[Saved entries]

-- ==== Sys2Proof/Machine/Access.lean ====
section
/-! DEFINITION. A bus matrix request (R15 to R25, R30 to R32): the tests of R24 in their order, the access rule of every block and
window, the default target, and what a served read or write does, word by word, in the block that holds the address. -/

namespace Sys2Proof.Machine

/-! ## The map (R16, R17, R30 to R32) -/

/-- Whether an offset lies in a range of Tables 1-14 and 1-15. -/
def inMap (a : Nat) : Bool :=
  decide (a < 0x120000) || (decide (0x1000000 ≤ a) && decide (a < 0x1280000)) || (decide (0x1400000 ≤ a) && decide (a < 0x1480000)) ||
    (decide (0x1800000 ≤ a) && decide (a < 0x1900000)) || (decide (0x2000000 ≤ a) && decide (a < 0x3000000))

/-- Whether an address lies in an internal-only region (Table 1-16). -/
def inRegion (a : Nat) : Bool :=
  (decide (0x10000000 ≤ a) && decide (a < 0x10C00000)) || (decide (0x11000000 ≤ a) && decide (a < 0x11080000)) ||
    (decide (0x20000000 ≤ a) && decide (a < 0x24000000))

/-- A requester that also reaches the internal-only regions (R31). -/
def isInternal : Requester → Bool
  | .fn _ _ => false
  | .session _ => false
  | _ => true

/-- Whether an address lies in a window: those of Table 1-15, the buffers of R17, and the internal-only memories. -/
def isWindow (a : Nat) : Bool :=
  decide (0x1000000 ≤ a) || (decide (0x100100 ≤ a) && decide (a < 0x100200)) || (decide (0x101100 ≤ a) && decide (a < 0x101150)) ||
    (decide (0x108000 ≤ a) && decide (a < 0x110000))

/-- R17: naturally aligned accesses of 4 or 8 bytes, in windows of 4 to 64. The place of an access is that of its first byte: one that
starts in SEC_SEALBUF and ends past it is judged by the layout instead (DEDUCED, log entry 98). -/
def sizeOk (a n : Nat) : Bool :=
  (n == 4 || n == 8 || (isWindow a && (n == 16 || n == 32 || n == 64))) && a % n == 0

/-- The island that answers for an address (Tables 1-1, 1-4 and 1-16). -/
def islandOf (a : Nat) : Nat :=
  if a < 0x120000 then
    let b := a / 0x10000
    if b = 1 then 64 else if b = 9 then 68 else if 3 ≤ b ∧ b ≤ 8 then 66 else if 10 ≤ b ∧ b ≤ 13 then 65 else 67
  else if a < 0x1400000 then 66
  else if a < 0x1800000 then 65
  else if a < 0x2000000 then 64
  else if a < 0x3000000 then (a - 0x2000000) / 0x40000
  else if 0x11000000 ≤ a ∧ a < 0x20000000 then 68
  else 67

/-- The words of a request of `n` bytes at `a`. -/
def wordsAt (a n : Nat) : List Nat := (List.range (n / 4)).map fun i => a + 4 * i

/-! ## Access rules -/

/-- The tile of a tile-window offset. -/
def tileAt (a : Nat) : Nat := (a - 0x2000000) / 0x40000

/-- The port whose Tallyman block holds offset `o` of the TAL sub-window of tile `t`, and whether it is an output (R207). -/
def talPort (t o : Nat) : Option (Bool × Nat) :=
  let ch := if 0x100 ≤ o ∧ o < 0x100 + 92 * 32 then (o - 0x100) / 32 else if 0x1000 ≤ o ∧ o < 0x1000 + 92 * 32 then (o - 0x1000) / 32 else 0
  if 84 ≤ ch then some (true, 8 * t + (ch - 84)) else if 76 ≤ ch then some (false, 8 * t + (ch - 76)) else none

/-- The parts of BAR0 that a requester bound to partition `p` reaches (R47, R57, R75, R207, R239): functions and sessions alike. -/
def State.partReach (s : State) (p : Nat) (isWrite : Bool) (a : Nat) : Bool :=
  if a = Reg.CIR_FSCTRL then true
  else if a = Reg.CIR_FSSEQ ∨ a = Reg.CIR_FSGEN ∨ a = Reg.CIR_FSSNAPSEQ then !isWrite
  else if 0x41000 ≤ a ∧ a < 0x42000 then !isWrite && s.inOwner ((a - 0x41000) / 8) == p
  else if 0x43000 ≤ a ∧ a < 0x45000 then
    let k := a % 0x800 / 4
    !isWrite && (if a / 0x800 % 2 = 0 then s.outOwner k else s.inOwner k) == p
  else if 0x1000000 ≤ a ∧ a < 0x1200000 then s.cuesInRange p ((a - 0x1000000) / 32) 1
  else if 0x1200000 ≤ a ∧ a < 0x1280000 then s.patInRange p ((a - 0x1200000) / 0x800)
  else if 0x2000000 ≤ a ∧ a < 0x3000000 then
    let o := a % 0x40000
    !isWrite && decide (0x30000 ≤ o) &&
      ((decide (0x30008 ≤ o) && decide (o < 0x30014)) || (talPort (tileAt a) (o - 0x30000)).any fun q =>
        (if q.1 then s.outOwner q.2 else s.inOwner q.2) == p)
  else false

## [TASK STATEMENT]
All entries above are to be reproduced exactly.

## [EXPECTED OUTPUT]
-- ==== Sys2Proof/Machine/Access.lean ====
section
/-! DEFINITION. A bus matrix request (R15 to R25, R30 to R32): the tests of R24 in their order, the access rule of every block and
window, the default target, and what a served read or write does, word by word, in the block that holds the address. -/

namespace Sys2Proof.Machine

/-! ## The map (R16, R17, R30 to R32) -/

/-- Whether an offset lies in a range of Tables 1-14 and 1-15. -/
def inMap (a : Nat) : Bool :=
  decide (a < 0x120000) || (decide (0x1000000 ≤ a) && decide (a < 0x1280000)) || (decide (0x1400000 ≤ a) && decide (a < 0x1480000)) ||
    (decide (0x1800000 ≤ a) && decide (a < 0x1900000)) || (decide (0x2000000 ≤ a) && decide (a < 0x3000000))

/-- Whether an address lies in an internal-only region (Table 1-16). -/
def inRegion (a : Nat) : Bool :=
  (decide (0x10000000 ≤ a) && decide (a < 0x10C00000)) || (decide (0x11000000 ≤ a) && decide (a < 0x11080000)) ||
    (decide (0x20000000 ≤ a) && decide (a < 0x24000000))

/-- A requester that also reaches the internal-only regions (R31). -/
def isInternal : Requester → Bool
  | .fn _ _ => false
  | .session _ => false
  | _ => true

/-- Whether an address lies in a window: those of Table 1-15, the buffers of R17, and the internal-only memories. -/
def isWindow (a : Nat) : Bool :=
  decide (0x1000000 ≤ a) || (decide (0x100100 ≤ a) && decide (a < 0x100200)) || (decide (0x101100 ≤ a) && decide (a < 0x101150)) ||
    (decide (0x108000 ≤ a) && decide (a < 0x110000))

/-- R17: naturally aligned accesses of 4 or 8 bytes, in windows of 4 to 64. The place of an access is that of its first byte: one that
starts in SEC_SEALBUF and ends past it is judged by the layout instead (DEDUCED, log entry 98). -/
def sizeOk (a n : Nat) : Bool :=
  (n == 4 || n == 8 || (isWindow a && (n == 16 || n == 32 || n == 64))) && a % n == 0

/-- The island that answers for an address (Tables 1-1, 1-4 and 1-16). -/
def islandOf (a : Nat) : Nat :=
  if a < 0x120000 then
    let b := a / 0x10000
    if b = 1 then 64 else if b = 9 then 68 else if 3 ≤ b ∧ b ≤ 8 then 66 else if 10 ≤ b ∧ b ≤ 13 then 65 else 67
  else if a < 0x1400000 then 66
  else if a < 0x1800000 then 65
  else if a < 0x2000000 then 64
  else if a < 0x3000000 then (a - 0x2000000) / 0x40000
  else if 0x11000000 ≤ a ∧ a < 0x20000000 then 68
  else 67

/-- The words of a request of `n` bytes at `a`. -/
def wordsAt (a n : Nat) : List Nat := (List.range (n / 4)).map fun i => a + 4 * i

/-! ## Access rules -/

/-- The tile of a tile-window offset. -/
def tileAt (a : Nat) : Nat := (a - 0x2000000) / 0x40000

/-- The port whose Tallyman block holds offset `o` of the TAL sub-window of tile `t`, and whether it is an output (R207). -/
def talPort (t o : Nat) : Option (Bool × Nat) :=
  let ch := if 0x100 ≤ o ∧ o < 0x100 + 92 * 32 then (o - 0x100) / 32 else if 0x1000 ≤ o ∧ o < 0x1000 + 92 * 32 then (o - 0x1000) / 32 else 0
  if 84 ≤ ch then some (true, 8 * t + (ch - 84)) else if 76 ≤ ch then some (false, 8 * t + (ch - 76)) else none

/-- The parts of BAR0 that a requester bound to partition `p` reaches (R47, R57, R75, R207, R239): functions and sessions alike. -/
def State.partReach (s : State) (p : Nat) (isWrite : Bool) (a : Nat) : Bool :=
  if a = Reg.CIR_FSCTRL then true
  else if a = Reg.CIR_FSSEQ ∨ a = Reg.CIR_FSGEN ∨ a = Reg.CIR_FSSNAPSEQ then !isWrite
  else if 0x41000 ≤ a ∧ a < 0x42000 then !isWrite && s.inOwner ((a - 0x41000) / 8) == p
  else if 0x43000 ≤ a ∧ a < 0x45000 then
    let k := a % 0x800 / 4
    !isWrite && (if a / 0x800 % 2 = 0 then s.outOwner k else s.inOwner k) == p
  else if 0x1000000 ≤ a ∧ a < 0x1200000 then s.cuesInRange p ((a - 0x1000000) / 32) 1
  else if 0x1200000 ≤ a ∧ a < 0x1280000 then s.patInRange p ((a - 0x1200000) / 0x800)
  else if 0x2000000 ≤ a ∧ a < 0x3000000 then
    let o := a % 0x40000
    !isWrite && decide (0x30000 ≤ o) &&
      ((decide (0x30008 ≤ o) && decide (o < 0x30014)) || (talPort (tileAt a) (o - 0x30000)).any fun q =>
        (if q.1 then s.outOwner q.2 else s.inOwner q.2) == p)
  else false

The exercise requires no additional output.